ASSIGNMENT ::
Working from the records below, repeat exactly the lines starting at the line that contains "inbound message. -/" and ending at the line that contains "skew swap) =>", inclusive.

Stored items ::
[Start of section]
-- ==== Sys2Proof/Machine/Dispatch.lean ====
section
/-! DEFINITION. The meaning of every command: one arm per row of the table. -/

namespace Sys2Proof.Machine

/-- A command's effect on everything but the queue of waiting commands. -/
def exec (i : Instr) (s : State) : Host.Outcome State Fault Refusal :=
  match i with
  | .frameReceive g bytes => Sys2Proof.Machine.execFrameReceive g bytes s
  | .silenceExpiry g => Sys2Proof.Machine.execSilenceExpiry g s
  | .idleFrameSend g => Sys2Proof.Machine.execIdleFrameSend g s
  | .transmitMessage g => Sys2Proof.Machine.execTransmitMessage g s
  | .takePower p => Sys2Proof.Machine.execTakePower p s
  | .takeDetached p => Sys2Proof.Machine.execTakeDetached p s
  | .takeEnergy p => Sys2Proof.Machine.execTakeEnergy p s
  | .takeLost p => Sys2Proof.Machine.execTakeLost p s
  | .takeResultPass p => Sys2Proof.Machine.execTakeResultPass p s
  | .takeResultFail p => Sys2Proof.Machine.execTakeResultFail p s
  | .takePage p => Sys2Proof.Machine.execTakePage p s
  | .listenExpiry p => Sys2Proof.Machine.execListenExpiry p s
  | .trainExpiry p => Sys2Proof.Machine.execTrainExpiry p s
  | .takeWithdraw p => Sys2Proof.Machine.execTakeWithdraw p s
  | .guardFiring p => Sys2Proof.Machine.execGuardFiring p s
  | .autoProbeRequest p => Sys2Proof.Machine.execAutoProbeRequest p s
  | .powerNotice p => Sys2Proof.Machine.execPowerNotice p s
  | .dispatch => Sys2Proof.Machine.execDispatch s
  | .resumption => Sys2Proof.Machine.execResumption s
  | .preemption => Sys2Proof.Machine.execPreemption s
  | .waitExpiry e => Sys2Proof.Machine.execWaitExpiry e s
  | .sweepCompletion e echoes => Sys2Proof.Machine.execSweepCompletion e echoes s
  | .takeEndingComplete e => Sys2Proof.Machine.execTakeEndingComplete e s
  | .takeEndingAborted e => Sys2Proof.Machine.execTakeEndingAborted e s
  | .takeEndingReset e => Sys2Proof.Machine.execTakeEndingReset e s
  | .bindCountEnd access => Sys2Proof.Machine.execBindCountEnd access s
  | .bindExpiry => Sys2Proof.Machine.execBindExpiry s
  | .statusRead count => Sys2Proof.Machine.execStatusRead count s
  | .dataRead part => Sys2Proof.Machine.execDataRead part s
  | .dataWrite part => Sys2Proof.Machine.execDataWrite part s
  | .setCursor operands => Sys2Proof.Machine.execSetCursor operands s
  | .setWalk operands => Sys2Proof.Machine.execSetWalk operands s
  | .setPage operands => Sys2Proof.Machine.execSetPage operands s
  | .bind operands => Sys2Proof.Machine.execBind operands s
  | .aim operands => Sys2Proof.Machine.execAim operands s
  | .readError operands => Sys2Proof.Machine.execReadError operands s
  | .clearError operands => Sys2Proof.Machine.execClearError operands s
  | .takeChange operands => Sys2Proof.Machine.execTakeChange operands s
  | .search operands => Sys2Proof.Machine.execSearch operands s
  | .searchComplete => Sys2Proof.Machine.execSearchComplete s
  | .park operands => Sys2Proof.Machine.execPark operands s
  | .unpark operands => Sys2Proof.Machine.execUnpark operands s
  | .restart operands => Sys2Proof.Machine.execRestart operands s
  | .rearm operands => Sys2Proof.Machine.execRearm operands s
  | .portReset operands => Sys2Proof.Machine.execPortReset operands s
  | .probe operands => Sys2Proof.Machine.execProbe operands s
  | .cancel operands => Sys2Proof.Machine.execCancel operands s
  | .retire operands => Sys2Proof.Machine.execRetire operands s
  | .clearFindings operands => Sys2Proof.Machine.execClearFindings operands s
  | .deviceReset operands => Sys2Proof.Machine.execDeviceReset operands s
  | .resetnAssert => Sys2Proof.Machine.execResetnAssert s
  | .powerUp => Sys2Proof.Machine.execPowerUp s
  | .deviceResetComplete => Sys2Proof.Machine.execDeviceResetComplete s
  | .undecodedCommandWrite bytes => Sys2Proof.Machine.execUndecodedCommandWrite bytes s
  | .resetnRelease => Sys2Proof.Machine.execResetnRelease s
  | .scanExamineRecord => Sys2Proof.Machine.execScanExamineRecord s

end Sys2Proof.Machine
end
[End of section]
[Start of section]
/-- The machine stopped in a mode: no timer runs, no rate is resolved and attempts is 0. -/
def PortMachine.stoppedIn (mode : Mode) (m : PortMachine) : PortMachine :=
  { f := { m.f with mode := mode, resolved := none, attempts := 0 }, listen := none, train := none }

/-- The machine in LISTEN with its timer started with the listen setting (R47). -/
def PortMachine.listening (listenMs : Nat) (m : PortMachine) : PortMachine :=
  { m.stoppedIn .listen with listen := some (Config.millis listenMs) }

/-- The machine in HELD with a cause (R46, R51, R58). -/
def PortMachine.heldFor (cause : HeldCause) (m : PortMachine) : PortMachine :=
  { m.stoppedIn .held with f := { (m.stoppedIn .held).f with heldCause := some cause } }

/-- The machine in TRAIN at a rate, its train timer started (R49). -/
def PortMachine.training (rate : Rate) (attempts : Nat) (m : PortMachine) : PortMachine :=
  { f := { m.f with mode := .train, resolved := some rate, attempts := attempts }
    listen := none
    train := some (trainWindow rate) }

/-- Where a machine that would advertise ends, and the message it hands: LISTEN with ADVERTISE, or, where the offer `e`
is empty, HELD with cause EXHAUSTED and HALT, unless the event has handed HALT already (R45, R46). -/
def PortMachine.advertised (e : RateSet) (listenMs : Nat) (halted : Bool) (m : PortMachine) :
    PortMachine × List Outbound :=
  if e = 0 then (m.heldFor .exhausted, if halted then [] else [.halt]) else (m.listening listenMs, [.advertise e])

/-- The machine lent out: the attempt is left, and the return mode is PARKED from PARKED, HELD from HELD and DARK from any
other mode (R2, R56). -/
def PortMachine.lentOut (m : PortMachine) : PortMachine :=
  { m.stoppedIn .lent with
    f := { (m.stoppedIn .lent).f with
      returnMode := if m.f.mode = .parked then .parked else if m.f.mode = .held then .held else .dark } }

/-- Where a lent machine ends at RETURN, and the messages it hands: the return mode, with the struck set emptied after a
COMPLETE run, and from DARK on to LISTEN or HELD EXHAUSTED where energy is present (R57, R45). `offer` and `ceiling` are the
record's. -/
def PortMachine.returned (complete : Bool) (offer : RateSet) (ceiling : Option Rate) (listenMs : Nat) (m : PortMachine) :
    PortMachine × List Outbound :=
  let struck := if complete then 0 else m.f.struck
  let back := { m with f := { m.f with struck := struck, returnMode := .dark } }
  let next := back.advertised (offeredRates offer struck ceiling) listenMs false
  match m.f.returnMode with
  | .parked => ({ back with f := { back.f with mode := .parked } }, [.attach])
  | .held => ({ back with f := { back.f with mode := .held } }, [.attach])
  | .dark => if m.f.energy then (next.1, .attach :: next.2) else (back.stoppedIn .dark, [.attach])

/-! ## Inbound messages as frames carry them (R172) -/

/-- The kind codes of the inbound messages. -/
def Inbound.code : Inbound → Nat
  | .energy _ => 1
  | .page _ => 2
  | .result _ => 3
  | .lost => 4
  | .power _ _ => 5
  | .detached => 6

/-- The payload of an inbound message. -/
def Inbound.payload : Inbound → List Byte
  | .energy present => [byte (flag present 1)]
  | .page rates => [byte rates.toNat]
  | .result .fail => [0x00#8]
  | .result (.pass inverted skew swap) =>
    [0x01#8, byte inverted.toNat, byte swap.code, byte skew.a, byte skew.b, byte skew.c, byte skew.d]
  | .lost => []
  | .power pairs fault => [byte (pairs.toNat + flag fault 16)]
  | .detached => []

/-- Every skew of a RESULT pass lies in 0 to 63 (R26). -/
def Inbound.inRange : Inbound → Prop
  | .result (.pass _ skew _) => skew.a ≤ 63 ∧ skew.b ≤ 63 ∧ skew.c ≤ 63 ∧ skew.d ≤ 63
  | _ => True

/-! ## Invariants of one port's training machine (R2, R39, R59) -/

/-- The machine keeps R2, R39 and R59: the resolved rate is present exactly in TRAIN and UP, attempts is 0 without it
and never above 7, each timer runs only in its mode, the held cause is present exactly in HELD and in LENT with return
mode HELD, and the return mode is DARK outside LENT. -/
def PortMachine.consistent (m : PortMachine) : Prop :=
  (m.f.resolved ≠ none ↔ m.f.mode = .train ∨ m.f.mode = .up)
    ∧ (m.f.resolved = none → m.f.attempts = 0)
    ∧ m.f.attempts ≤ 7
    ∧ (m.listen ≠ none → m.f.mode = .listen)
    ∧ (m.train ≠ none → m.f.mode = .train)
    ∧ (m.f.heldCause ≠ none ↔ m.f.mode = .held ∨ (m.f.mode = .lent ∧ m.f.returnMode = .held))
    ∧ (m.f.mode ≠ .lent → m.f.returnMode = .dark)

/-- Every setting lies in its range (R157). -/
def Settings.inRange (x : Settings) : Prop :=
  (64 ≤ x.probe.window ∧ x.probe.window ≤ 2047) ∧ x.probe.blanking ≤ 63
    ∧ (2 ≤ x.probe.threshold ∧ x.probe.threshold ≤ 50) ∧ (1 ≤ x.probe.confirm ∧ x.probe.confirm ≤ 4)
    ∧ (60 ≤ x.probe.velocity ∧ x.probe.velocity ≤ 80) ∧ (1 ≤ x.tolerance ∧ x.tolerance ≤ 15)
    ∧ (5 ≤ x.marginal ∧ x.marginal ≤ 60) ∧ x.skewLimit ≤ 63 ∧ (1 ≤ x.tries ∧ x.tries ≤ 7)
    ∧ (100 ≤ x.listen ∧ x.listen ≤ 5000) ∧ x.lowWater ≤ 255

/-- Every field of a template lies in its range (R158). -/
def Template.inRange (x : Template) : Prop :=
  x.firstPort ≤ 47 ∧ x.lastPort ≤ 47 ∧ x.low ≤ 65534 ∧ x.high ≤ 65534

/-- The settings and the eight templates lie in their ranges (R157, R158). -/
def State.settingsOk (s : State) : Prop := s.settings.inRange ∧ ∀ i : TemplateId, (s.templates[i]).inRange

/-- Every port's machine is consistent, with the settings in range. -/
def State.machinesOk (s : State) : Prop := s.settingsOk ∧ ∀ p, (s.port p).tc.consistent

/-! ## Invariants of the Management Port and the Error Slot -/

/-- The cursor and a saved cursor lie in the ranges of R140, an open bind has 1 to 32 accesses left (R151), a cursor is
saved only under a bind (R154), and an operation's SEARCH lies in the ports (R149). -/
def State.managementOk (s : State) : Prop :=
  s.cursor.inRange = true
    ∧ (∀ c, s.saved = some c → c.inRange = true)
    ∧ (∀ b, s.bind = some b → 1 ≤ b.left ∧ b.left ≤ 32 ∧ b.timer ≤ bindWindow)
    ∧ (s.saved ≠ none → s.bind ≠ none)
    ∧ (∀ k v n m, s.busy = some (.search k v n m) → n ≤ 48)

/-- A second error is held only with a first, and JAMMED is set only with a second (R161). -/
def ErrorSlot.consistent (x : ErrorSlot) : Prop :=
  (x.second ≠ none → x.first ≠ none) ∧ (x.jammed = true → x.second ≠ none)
[End of section]
TASK OUTPUT ::
/-- The payload of an inbound message. -/
def Inbound.payload : Inbound → List Byte
  | .energy present => [byte (flag present 1)]
  | .page rates => [byte rates.toNat]
  | .result .fail => [0x00#8]
  | .result (.pass inverted skew swap) =>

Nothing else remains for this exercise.